Under Gast’s direction, the AIRIE artists selected for 2012 include several contemporary artists whose work is decidedly challenging. The March 2012 AIRIE residents are a married couple, Dana Sherwood and Mark Dion. Sherwood recently created a mobile museum called Lafcadio’s Revenge, a handbuilt cart bearing “forgotten” histories based on the work of New Orleans ethnographer Lafacadio Hearn. Earlier this year, Dion’s installation The South Florida Wildlife Rescue Unit: Mobile Laboratory, 2006. was shown at the Miami Art Museum, where it is part of the permanent collection. The work is essentially a panel truck, tricked out as a support vehicle for an imaginary governmental organization, charged with the task of saving wildlife.
In his new show, Mark Dion: Troubleshooting, opening at the University of South Florida Contemporary Art Museum in Tampa on Jan. 13, Dion creates drawings, prints and epic installations — all ecologically-themed works concerned with “the discrepancy between perceived knowledge and scientific inquiry” as well as the fragile Florida Everglades, according to the museum’s website.
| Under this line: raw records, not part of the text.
-- ==== Sys2Proof/Machine/Tasks.lean ====
section
/-! DEFINITION. What far transfers share in Protected Mode (spec/46_protected_transfer.md): committing CS (R554), the inner-level
stack (R560), the Task State Segment (R585) and the task switch (R590). -/

namespace Sys2Proof.Machine

/-- A failed far transfer or delivery: the exception, the state it is raised in, and the IP it saves.  Before a task switch
commits, the state is the one the transfer found; after, the state reached (R550, R592). -/
structure Failure where
  trap : Trap
  st : State
  ip : Word
deriving DecidableEq, Repr

/-- A check that fails in the state `s`: the saved IP is that state's (the instruction's first byte before a task switch commits,
the incoming task's IP after; R592). -/
def failIn {α : Type} (s : State) : Except Trap α → Except Failure α
  | .ok a => .ok a
  | .error t => .error { trap := t, st := t.over s, ip := s.ip }

/-- An exception naming a selector, with the EXT bit of the event being delivered (R550). -/
def trapSel (vector : Byte) (sel : Word) (ext : Bool) : Trap := { vector := vector, code := selCode sel ext }

/-- An exception with no selector, with the EXT bit of the event being delivered. -/
def trapExt (vector : Byte) (ext : Bool) : Trap := { vector := vector, code := bit 16 ext }

/-! ### Committing CS -/

/-- `CommitCS` (R554): the selector with RPL replaced by the new CPL, the cache, the Accessed bit, IP. -/
def commitCs (s : State) (sel : Word) (d : Desc) (off : Word) (cpl : BitVec 2) : State :=
  { s.setAccessed d with cs := d.cache (withRpl sel cpl), ip := off }

/-- Load SS from a checked descriptor, Accessed bit set, and SP. -/
def commitSs (s : State) (sel : Word) (d : Desc) (sp : Word) : State :=
  ({ s.setAccessed d with ss := d.cache sel }).setSp sp

/-! ### The inner-level stack (R560) -/

/-- A new stack that passed its checks, and the state after the reads that found it. -/
structure InnerStack where
  sel : Word
  sp : Word
  desc : Desc
  st : State
deriving DecidableEq, Repr

/-- A TSS word can be read: TR valid and the word inside its limit (D39).  That a TR never loaded fails like a word beyond the
limit is the model's own (DEDUCED, notes/assumptions/29.md): R560, R580 and D39 speak of the limit alone. -/
def State.tssHas (s : State) (k : Nat) : Bool := s.tr.valid && decide (k + 1 ≤ s.tr.limit.toNat)

/-- The word at offset `k` of the current TSS read, and the state after the read (R117(b)). -/
def State.tssWord (s : State) (k : Nat) : Word × State := s.fetch16 s.tr.base k

/-- `InnerStack(n)` and its checks, for n = 0, 1, 2 (R560). -/
def innerStack (s : State) (n : BitVec 2) (ext : Bool) : Except Trap InnerStack := do
  require (s.tssHas (4 + 4 * n.toNat)) (trapSel 10 s.tr.sel ext)
  let sp := s.tssWord (2 + 4 * n.toNat)
  let w := sp.2.tssWord (4 + 4 * n.toNat)
  let sel := w.1
  afterReads w.2 do
    require (!nullSel sel) (trapExt 10 ext)
    let (d, u) ← fetchOr w.2 sel (trapSel 10 sel ext)
    afterReads u do
      require (decide (rpl sel = n)) (trapSel 10 sel ext)
      require (decide (dpl d.ar = n)) (trapSel 10 sel ext)
      require (writable d.ar) (trapSel 10 sel ext)
      require (present d.ar) (trapSel 12 sel ext)
      .ok { sel := sel, sp := sp.1, desc := d, st := u }

/-- Room for `need` bytes below the new SP, against the new descriptor, computed without wrap (R560). -/
def InnerStack.hasRoom (k : InnerStack) (need : Nat) : Bool :=
  decide (need ≤ k.sp.toNat) &&
    (if expandDown k.desc.ar then decide (k.desc.limit.toNat < k.sp.toNat - need)
     else decide (k.sp.toNat ≤ k.desc.limit.toNat + 1))

/-! ### The task switch (R590) -/

/-- How a task switch starts (R587). -/
inductive SwitchKind where
  | jump | nest | iret
deriving DecidableEq, Repr

/-- Where the access byte of a GDT descriptor stands, as base and displacement. -/
def State.gdtEntry (s : State) (sel : Word) : Addr := s.gdtr.base + BitVec.ofNat 24 (8 * selIndex sel)

/-- Set the Busy bit of a TSS descriptor in the GDT: the bus is locked from the test of the descriptor to here (R143, R586). -/
def State.setBusy (s : State) (sel : Word) : State :=
  s.poke8 (s.gdtEntry sel) 5 (s.peek8 (s.gdtEntry sel) 5 ||| 0x02)

/-- Clear the Busy bit of a TSS descriptor in the GDT (R586).  R590 step 4 names no check and no exception; that no limit is checked, so
that an LGDT which has left TR's selector beyond GDTR.limit has the byte at GDTR.base + 8 * index + 5 written all the same, is the model's
choice where R117(a) speaks of the table limit (DESIGN CHOICE, unsafe; notes/assumptions/48.md). -/
def State.clearBusy (s : State) (sel : Word) : State :=
  s.others.poke8 (s.gdtEntry sel) 5 (s.others.peek8 (s.gdtEntry sel) 5 &&& 0xFD)

/-- Write words at consecutive word offsets from `a + k`. -/
def pokeWords (s : State) (a : Addr) (k : Nat) : List Word → State
  | [] => s
  | w :: ws => pokeWords (s.poke16 a k w) a (k + 2) ws

/-- The dynamic part of the outgoing TSS, offsets 14 to 41 (R585, R590 step 3). -/
def tssImage (s : State) (outIp : Word) (kind : SwitchKind) : List Word :=
  [outIp, (if kind = .iret then { s.flags with nt := false } else s.flags).toWord,
    s.gpr.ax, s.gpr.cx, s.gpr.dx, s.gpr.bx, s.gpr.sp, s.gpr.bp, s.gpr.si, s.gpr.di,
    s.es.sel, s.cs.sel, s.ss.sel, s.ds.sel]

/-- NT after the load (R590 step 8). -/
def switchNt (kind : SwitchKind) (loaded : Bool) : Bool :=
  match kind with
  | .jump => false
  | .nest => true
  | .iret => loaded

/-- Every register from the fifteen words of a TSS at offsets 14 to 42, caches invalid, NT, TS (R585, R590). -/
def State.withTss (s : State) (kind : SwitchKind) (w : Nat → Word) : State :=
  let f := Flags.ofWord (w 1)
  { s with
    ip := w 0
    flags := { f with nt := switchNt kind f.nt }
    gpr := { ax := w 2, cx := w 3, dx := w 4, bx := w 5, sp := w 6, bp := w 7, si := w 8, di := w 9 }
    es := { s.es with sel := w 10, ar := 0 }
    cs := { s.cs with sel := w 11, ar := 0 }
    ss := { s.ss with sel := w 12, ar := 0 }
    ds := { s.ds with sel := w 13, ar := 0 }
    ldtr := { s.ldtr with sel := w 14, valid := false }
    msw := { s.msw with ts := true } }

/-- Steps 7 to 9: the new TSS read and loaded (R590). -/
def loadTss (s : State) (kind : SwitchKind) : State :=
  let r := readWords s s.tr.base 14 15
  r.2.withTss kind fun j => r.1.getD j 0

/-- Step 10: LDTR (R590; a null selector leaves it invalid, D41). -/
def switchLdt (s : State) (ext : Bool) : Except Trap State :=
  let sel := s.ldtr.sel
  if nullSel sel then .ok s
  else do
    require (!selTi sel) (trapSel 10 sel ext)
    let (d, u) ← fetchOr s sel (trapSel 10 sel ext)
    afterReads u do
      require (isSys d.ar 2) (trapSel 10 sel ext)
      require (present d.ar) (trapSel 10 sel ext)
      .ok { u with ldtr := { sel := sel, base := d.base, limit := d.limit, valid := true } }

/-- Step 12: SS (R590). -/
def switchSs (s : State) (ext : Bool) : Except Trap State := do
  let sel := s.ss.sel
  require (!nullSel sel) (trapSel 10 sel ext)
  let (d, u) ← fetchOr s sel (trapSel 10 sel ext)
  afterReads u do
    require (decide (rpl sel = s.cpl)) (trapSel 10 sel ext)
    require (decide (dpl d.ar = s.cpl)) (trapSel 10 sel ext)
    require (writable d.ar) (trapSel 10 sel ext)
    require (present d.ar) (trapSel 12 sel ext)
    .ok { u.setAccessed d with ss := d.cache sel }

/-- Step 13: CS (R590). -/
def switchCs (s : State) (ext : Bool) : Except Trap State := do
  let sel := s.cs.sel
  require (!nullSel sel) (trapSel 10 sel ext)
  let (d, u) ← fetchOr s sel (trapSel 10 sel ext)
  afterReads u do
    require (isCode d.ar) (trapSel 10 sel ext)
    require (conforming d.ar || decide (dpl d.ar = s.cpl)) (trapSel 10 sel ext)
    require (!conforming d.ar || decide (dpl d.ar ≤ s.cpl)) (trapSel 10 sel ext)
    require (present d.ar) (trapSel 11 sel ext)
    .ok { u.setAccessed d with cs := d.cache sel }

/-- Step 14: DS or ES (R590). -/
def switchData (s : State) (r : SegReg) (ext : Bool) : Except Trap State :=
  let sel := (s.seg r).sel
  if nullSel sel then .ok s
  else do
    let (d, u) ← fetchOr s sel (trapSel 10 sel ext)
    afterReads u do
      require (readable d.ar) (trapSel 10 sel ext)
      require (dataPrivilege d.ar s.cpl sel) (trapSel 10 sel ext)
      require (present d.ar) (trapSel 11 sel ext)
      .ok ((u.setAccessed d).setSeg r (d.cache sel))

/-- Steps 1 to 5: the incoming descriptor marked busy, the outgoing task saved, the back link or the outgoing busy bit, TR
(R590).  Step 2 faults in the old context with the incoming task already busy. -/
def leaveTask (s : State) (t : Word) (b : Desc) (kind : SwitchKind) (outIp : Word) (ext : Bool) : Except Failure State :=
  let s1 := if kind = .iret then s else s.setBusy t
  if !(s.tr.valid && decide (41 ≤ s.tr.limit.toNat)) then .error { trap := trapSel 10 t ext, st := s1, ip := s.ip }
  else
    let s2 := pokeWords s1 s.tr.base 14 (tssImage s outIp kind)
    let s3 := if kind = .nest then s2.poke16 b.base 0 s.tr.sel else s2.clearBusy s.tr.sel
    .ok { s3 with tr := { sel := t, base := b.base, limit := b.limit, valid := true } }

/-- Steps 6 to 14, in the new context (R590, R592). -/
def enterTask (s : State) (kind : SwitchKind) (ext : Bool) : Except Failure State := do
  failIn s (require (decide (43 ≤ s.tr.limit.toNat)) (trapSel 10 s.tr.sel ext))
  let s1 := loadTss s kind
  let s2 ← failIn s1 (switchLdt s1 ext)
  let s3 ← failIn s2 (switchSs s2 ext)
  let s4 ← failIn s3 (switchCs s3 ext)
  let s5 ← failIn s4 (switchData s4 .ds ext)
  failIn s5 (switchData s5 .es ext)

/-- Step 15: IP within the new code segment (R590). -/
def checkNewIp (s : State) (ext : Bool) : Except Failure State := do
  failIn s (require (decide (s.ip.toNat ≤ s.cs.limit.toNat)) (trapExt 13 ext))
  .ok s

/-- `SwitchTasks` (R590), steps 1 to 14: `t` names the present TSS descriptor `b` of the right busy state. -/
def switchTasks (s : State) (t : Word) (b : Desc) (kind : SwitchKind) (outIp : Word) (ext : Bool) : Except Failure State := do
  let s1 ← leaveTask s t b kind outIp ext
  enterTask s1 kind ext

end Sys2Proof.Machine
end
The December 2012 AIRIE residents are Trong Nguyen & Rebecca Reeve, another married couple. Reeve, a British artist, has exhibited at La Biennale de Montreal (2011) and the Freies Museum Berlin; she has most recently been working in Cuba, using flashlights to illuminate and explore domestic interiors, then photographing the spaces.
Nguyen was featured on Bravo’s reality TV show Work of Art, and works in a variety of media, including performance art, painting and video. Raised in Orlando and a current resident of New York, Nguyen has never been to the Everglades and is looking forward to doing something that’s as “broad and generous as the Everglades itself. Or, if it’s too big of a thing to deal with on that level, I might take a narrower approach, like mixing Everglades water into my paints,” he said. “I like to do adaptive installations, and as a contrarian, I might embed artificial elements into the natural state of the Everglades. It’s such a rich environment for an artist.”
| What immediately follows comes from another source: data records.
-- ==== Sys2Proof/Machine/FlagMisc.lean ====
section
/-! DEFINITION. Flag control, NOP, ENTER, LEAVE, BOUND, HLT, WAIT, ESC and the prefix bytes (spec/45_flag_misc.md R510 to R533;
spec/30_encoding.md R230 to R233). -/

namespace Sys2Proof.Machine

/-! ### Flag control (R510 to R518) -/

/-- Set or clear CF. -/
def Flags.withCf (f : Flags) (b : Bool) : Flags := { f with cf := b }

/-- Set or clear DF. -/
def Flags.withDf (f : Flags) (b : Bool) : Flags := { f with df := b }

/-- Set or clear IF. -/
def Flags.withIf (f : Flags) (b : Bool) : Flags := { f with ie := b }

/-- CLI: the IOPL check, then IF cleared (R516). -/
def clearIf (s : State) : Except Trap State := do
  ioplGuard s
  .ok (s.setFlags (s.flags.withIf false))

/-- STI: the IOPL check, then IF set; with the platform's `stiDelay`, INTR is not taken at the boundary that ends an STI that
changed IF (R518, D36). -/
def setIf (s : State) : Except Trap State := do
  ioplGuard s
  .ok { s with flags := s.flags.withIf true, stiShadow := s.platform.stiDelay && !s.flags.ie }

/-! ### ENTER, LEAVE, BOUND (R525 to R528) -/

/-- The words ENTER pushes: the old BP, and above level 0 the display's (R525). -/
def enterWords (l : Nat) : Nat := if l = 0 then 1 else l + 1

/-- The `n` display words below SS:BP can be read (R525). -/
def displayFits (s : State) (bp : Word) : Nat → Except Trap Unit
  | 0 => .ok ()
  | n + 1 => do
    segCheck s .ss (bp - 2) 2 .read
    displayFits s (bp - 2) n

/-- Copy display words: `n` times BP less two, and the word at SS:BP pushed (R525). -/
def copyDisplay (s : State) (bp : Word) : Nat → Except Trap State
  | 0 => .ok s
  | n + 1 => do
    let w ← segRead16 s .ss (bp - 2)
    let t ← push16 w.2 w.1
    copyDisplay t (bp - 2) n

/-- The display of a level above 0: the words copied from the caller's, then the frame pointer (R525). -/
def pushDisplay (s : State) (bp fp : Word) : Nat → Except Trap State
  | 0 => .ok s
  | n + 1 => do
    let t ← copyDisplay s bp n
    push16 t fp

/-- The test of the final SP, in Protected Mode and only when storage is allocated (R525, D38). -/
def enterRoom (s : State) (size sp : Word) : Except Trap Unit :=
  if s.msw.pe && decide (size ≠ 0) then
    require (stackFits s sp .write) trapSs0
  else .ok ()

/-- ENTER: level modulo 32; every check precedes every write, and BP and SP change once, at the end (R525; 20_memory.md R119). -/
def enterFrame (size : Word) (level : Byte) (s : State) : Except Trap State := do
  let l := level.toNat % 32
  require (canPush s (enterWords l)) (stackTrap s)
  displayFits s s.gpr.bp (l - 1)
  enterRoom s size (s.gpr.sp - BitVec.ofNat 16 (2 * enterWords l) - size)
  let t ← push16 s s.gpr.bp
  let u ← pushDisplay t s.gpr.bp t.gpr.sp l
  .ok { u with gpr := { u.gpr with bp := t.gpr.sp, sp := u.gpr.sp - size } }

/-- LEAVE (R527). -/
def leaveFrame (s : State) : Except Trap State := do
  require (stackFits s s.gpr.bp .read) (stackTrap s)
  let v := s.segGet16 .ss s.gpr.bp
  .ok { v.2 with gpr := { s.gpr with bp := v.1, sp := s.gpr.bp + 2 } }

/-- BOUND: its operand is checked as one 4-byte unit, in either mode; interrupt 5 unless the register lies within the signed
bounds (R528). -/
def boundCheck (r : Reg16) (m : MemOp) (s : State) : Except Trap State := do
  segCheck s (s.memSeg m) (s.effOffset m) 4 .read
  let lo := s.segGet16 (s.memSeg m) (s.effOffset m)
  let hi := lo.2.segGet16 (s.memSeg m) (s.effOffset m + 2)
  afterReads hi.2 (require (decide (lo.1.toInt ≤ (s.reg16 r).toInt) && decide ((s.reg16 r).toInt ≤ hi.1.toInt)) { vector := 5 })
  .ok hi.2

/-! ### HLT, WAIT, ESC (R530 to R533) -/

/-- HLT: privileged; the run state becomes halted (R530). -/
def haltMachine (s : State) : Except Trap State := do
  privilegeGuard s
  .ok { s with run := .halted }

/-- Exception 7, #NM. -/
def trapNm : Trap := { vector := 7 }

/-- Exception 16, #MF. -/
def trapMf : Trap := { vector := 16 }

/-- WAIT and ESC while BUSY is active: IP stays at the instruction, and interrupts are taken at this boundary (D15). -/
def State.busyWait (s : State) : State := { s with pfx := {}, tfAtStart := false }

/-- What follows the #NM test of WAIT and ESC: BUSY, ERROR, then the LOCK check of a prefix and the effect (R531, R532, R654). -/
def afterBusy (s : State) (waits testError : Bool) (effect : Except Trap State) : Host.Outcome State Fault Refusal :=
  if s.pins.busy && waits then .next s.busyWait
  else if s.pins.error && testError then .next (raiseAt s trapMf)
  else runInstr s effect

/-- The type check of an ESC's memory operand: a segment that is neither readable nor writable fails for either direction; where
only one of the two is allowed, the opcode's direction decides, which no source gives (R112, R532; DESIGN CHOICE of the form,
notes/assumptions/23.md). -/
def escAllowed (opcode : BitVec 6) (ar : Byte) : Bool :=
  if readable ar then writable ar || !Config.escStores opcode
  else writable ar && Config.escStores opcode

/-- The checks of the first word of an ESC's memory operand: validity, type, limit; the end of the segment in Real Address Mode
(R110, R532, D37). -/
def escCheck (s : State) (opcode : BitVec 6) (r : SegReg) (off : Word) : Except Trap Unit :=
  if s.msw.pe then
    if (s.seg r).ar = 0 then .error (segTrap r)
    else if !escAllowed opcode (s.seg r).ar then .error trapGp0
    else if !withinLimit (s.seg r) off 2 then .error (segTrap r)
    else .ok ()
  else if off.toNat + 2 ≤ 0x10000 then .ok () else .error trapGp0

/-- The escape opcode: three bits of the opcode byte and the reg field (30_encoding.md R243). -/
def escOpcode (op ext : BitVec 3) : BitVec 6 := (op ++ ext : BitVec (3 + 3))

/-- The opcode bytes of an ESC, the ModRM byte the second (30_encoding.md R243). -/
def escBytes (op ext : BitVec 3) (e : RM (BitVec 3)) : Byte × Byte :=
  match encode (.esc op ext e) with
  | b :: m :: _ => (b, m)
  | _ => (0, 0)

/-- What of an operand tells escape opcodes apart besides the six bits: the r/m field of a register form. -/
def escForm : RM (BitVec 3) → Option (BitVec 3)
  | .reg r => some r
  | .mem _ => none

/-- Hand an ESC to the processor extension, by a bus cycle of its own: the log records it, and the environment may answer in AX, as
FSTSW AX does (R532, D37; 70_reset_and_hazards.md R742 step 7; DESIGN CHOICE of the form, notes/assumptions/46.md). -/
def State.escape (s : State) (ev : EscEvent) : State :=
  if s.cycle.dead then s.cycle
  else { s.cycle with
    escLog := s.escLog ++ [ev]
    npxReplies := s.npxReplies.tail
    gpr := { s.gpr with ax := (s.npxReplies.head?.join).getD s.gpr.ax } }

/-- ESC once neither EM nor TS is set and BUSY and ERROR are out of the way (R532). -/
def escSend (op ext : BitVec 3) (e : RM (BitVec 3)) (s : State) : Except Trap State :=
  match e with
  | .reg _ => .ok (s.escape (.escape (escBytes op ext e).1 (escBytes op ext e).2 none))
  | .mem m => do
    escCheck s (escOpcode op ext) (s.memSeg m) (s.effOffset m)
    .ok (s.escape (.escape (escBytes op ext e).1 (escBytes op ext e).2 (some (s.memSeg m, s.effOffset m))))

/-! ### Prefix bytes (30_encoding.md R230 to R233) -/

/-- A prefix has been read: IP stays at the first byte of the whole instruction. -/
def State.withPrefix (s : State) (p : Prefixes) : Host.Outcome State Fault Refusal :=
  .next { s with pfx := { p with count := s.pfx.count + 1 } }

/-! ### The instructions -/

/-- CLC (R511). -/
def execClc (s : State) : Host.Outcome State Fault Refusal := runInstr s (.ok (s.setFlags (s.flags.withCf false)))

/-- STC (R512). -/
def execStc (s : State) : Host.Outcome State Fault Refusal := runInstr s (.ok (s.setFlags (s.flags.withCf true)))

/-- CMC (R513). -/
def execCmc (s : State) : Host.Outcome State Fault Refusal :=
  runInstr s (.ok (s.setFlags (s.flags.withCf (!s.flags.cf))))

/-- CLD (R514). -/
def execCld (s : State) : Host.Outcome State Fault Refusal := runInstr s (.ok (s.setFlags (s.flags.withDf false)))

/-- STD (R515). -/
def execStd (s : State) : Host.Outcome State Fault Refusal := runInstr s (.ok (s.setFlags (s.flags.withDf true)))

/-- CLI (R516). -/
def execCli (s : State) : Host.Outcome State Fault Refusal := runInstr s (clearIf s)

/-- STI (R518). -/
def execSti (s : State) : Host.Outcome State Fault Refusal := runInstr s (setIf s)

/-- NOP (R520). -/
def execNop (s : State) : Host.Outcome State Fault Refusal := runInstr s (.ok s)

/-- ENTER dw,db (R525). -/
def execEnter (size : Word) (level : Byte) (s : State) : Host.Outcome State Fault Refusal :=
  runInstr s (enterFrame size level s)

/-- LEAVE (R527). -/
def execLeave (s : State) : Host.Outcome State Fault Refusal := runInstr s (leaveFrame s)

/-- BOUND rw,md (R528). -/
def execBound (r : Reg16) (e : Rm16) (s : State) : Host.Outcome State Fault Refusal :=
  match e with
  | .reg _ => undefinedOpcode s
  | .mem m => runInstr s (boundCheck r m s)

/-- HLT (R530). -/
def execHlt (s : State) : Host.Outcome State Fault Refusal := runInstr s (haltMachine s)

/-- WAIT (R531). -/
def execWait (s : State) : Host.Outcome State Fault Refusal :=
  if s.msw.mp && s.msw.ts then .next (raiseAt s trapNm)
  else afterBusy s true (!s.msw.em) (.ok s)

/-- ESC (R532).  Which ESC instructions neither test ERROR nor wait for BUSY the spec names by mnemonic, and their encodings are in
no source (R69, R532, R689): an opaque constant of Config says it of each (DESIGN CHOICE of the form, notes/assumptions/45.md). -/
def execEsc (op : BitVec 3) (ext : BitVec 3) (e : RM (BitVec 3)) (s : State) : Host.Outcome State Fault Refusal :=
  if s.msw.em || s.msw.ts then .next (raiseAt s trapNm)
  else afterBusy s (!Config.escSkipsBusy (escOpcode op ext) (escForm e)) (!Config.escSkipsError (escOpcode op ext) (escForm e))
    (escSend op ext e s)

/-- ES: (R231). -/
def execSegEs (s : State) : Host.Outcome State Fault Refusal := s.withPrefix { s.pfx with seg := some .es }

/-- CS: (R231). -/
def execSegCs (s : State) : Host.Outcome State Fault Refusal := s.withPrefix { s.pfx with seg := some .cs }

/-- SS: (R231). -/
def execSegSs (s : State) : Host.Outcome State Fault Refusal := s.withPrefix { s.pfx with seg := some .ss }

/-- DS: (R231). -/
def execSegDs (s : State) : Host.Outcome State Fault Refusal := s.withPrefix { s.pfx with seg := some .ds }

/-- LOCK (R521). -/
def execLock (s : State) : Host.Outcome State Fault Refusal := s.withPrefix { s.pfx with lock := true }

/-- REPNE_REPNZ (R431). -/
def execRepne (s : State) : Host.Outcome State Fault Refusal := s.withPrefix { s.pfx with rep := some .repne }

/-- REP_REPE_REPZ (R431). -/
def execRep (s : State) : Host.Outcome State Fault Refusal := s.withPrefix { s.pfx with rep := some .repe }

end Sys2Proof.Machine
end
Art inspired by the Everglades extends well beyond the AIRIE program.
Visitors to Miami’s Bakehouse Art Complex can see the work of photographer Deborah Mitchell, whose work often depicts the Everglades. Currently Mitchell is serving as a curator for an exhibition, The Preserve: Uniting Nature and Culture drawn from the Big Cypress National Preserve artist-in-residency program. The exhibition features 15 artists, including Ailyn Hoey and Mark Goodenough.
Next July, the residents of the Everglades, storied Florida Crackers, will be immortalized as artists in their own right by the Art and Culture Center of Hollywood. The museum is screening the documentary Swamp Cabbage as part of its regular Hot Topics Discussion Series. The film, created by Hayley Downs and Julie Lara Kahn, is drawn partly from Kahn’s previous art installation at Locust Projects and TransEAT/ Food Culture Museum, formerly in Wynwood. The show encompassed videotaped interviews with Crackers, photographic portraits, and the artistry involved in Everglades cuisine and handicrafts.
The Swamp Cabbage screening and discussion should add to the emergence of the Everglades as a generator of art. To Jane Hart, curator of exhibitions at the Art and Culture Center of Hollywood, it’s a natural step, “The movie...addresses the residents of the Everglades in a respectful and genuine way. I think it’s sensational that more and more contemporary artists are working with this amazing environment, a natural wonder we’re all lucky enough to have in our own backyard.”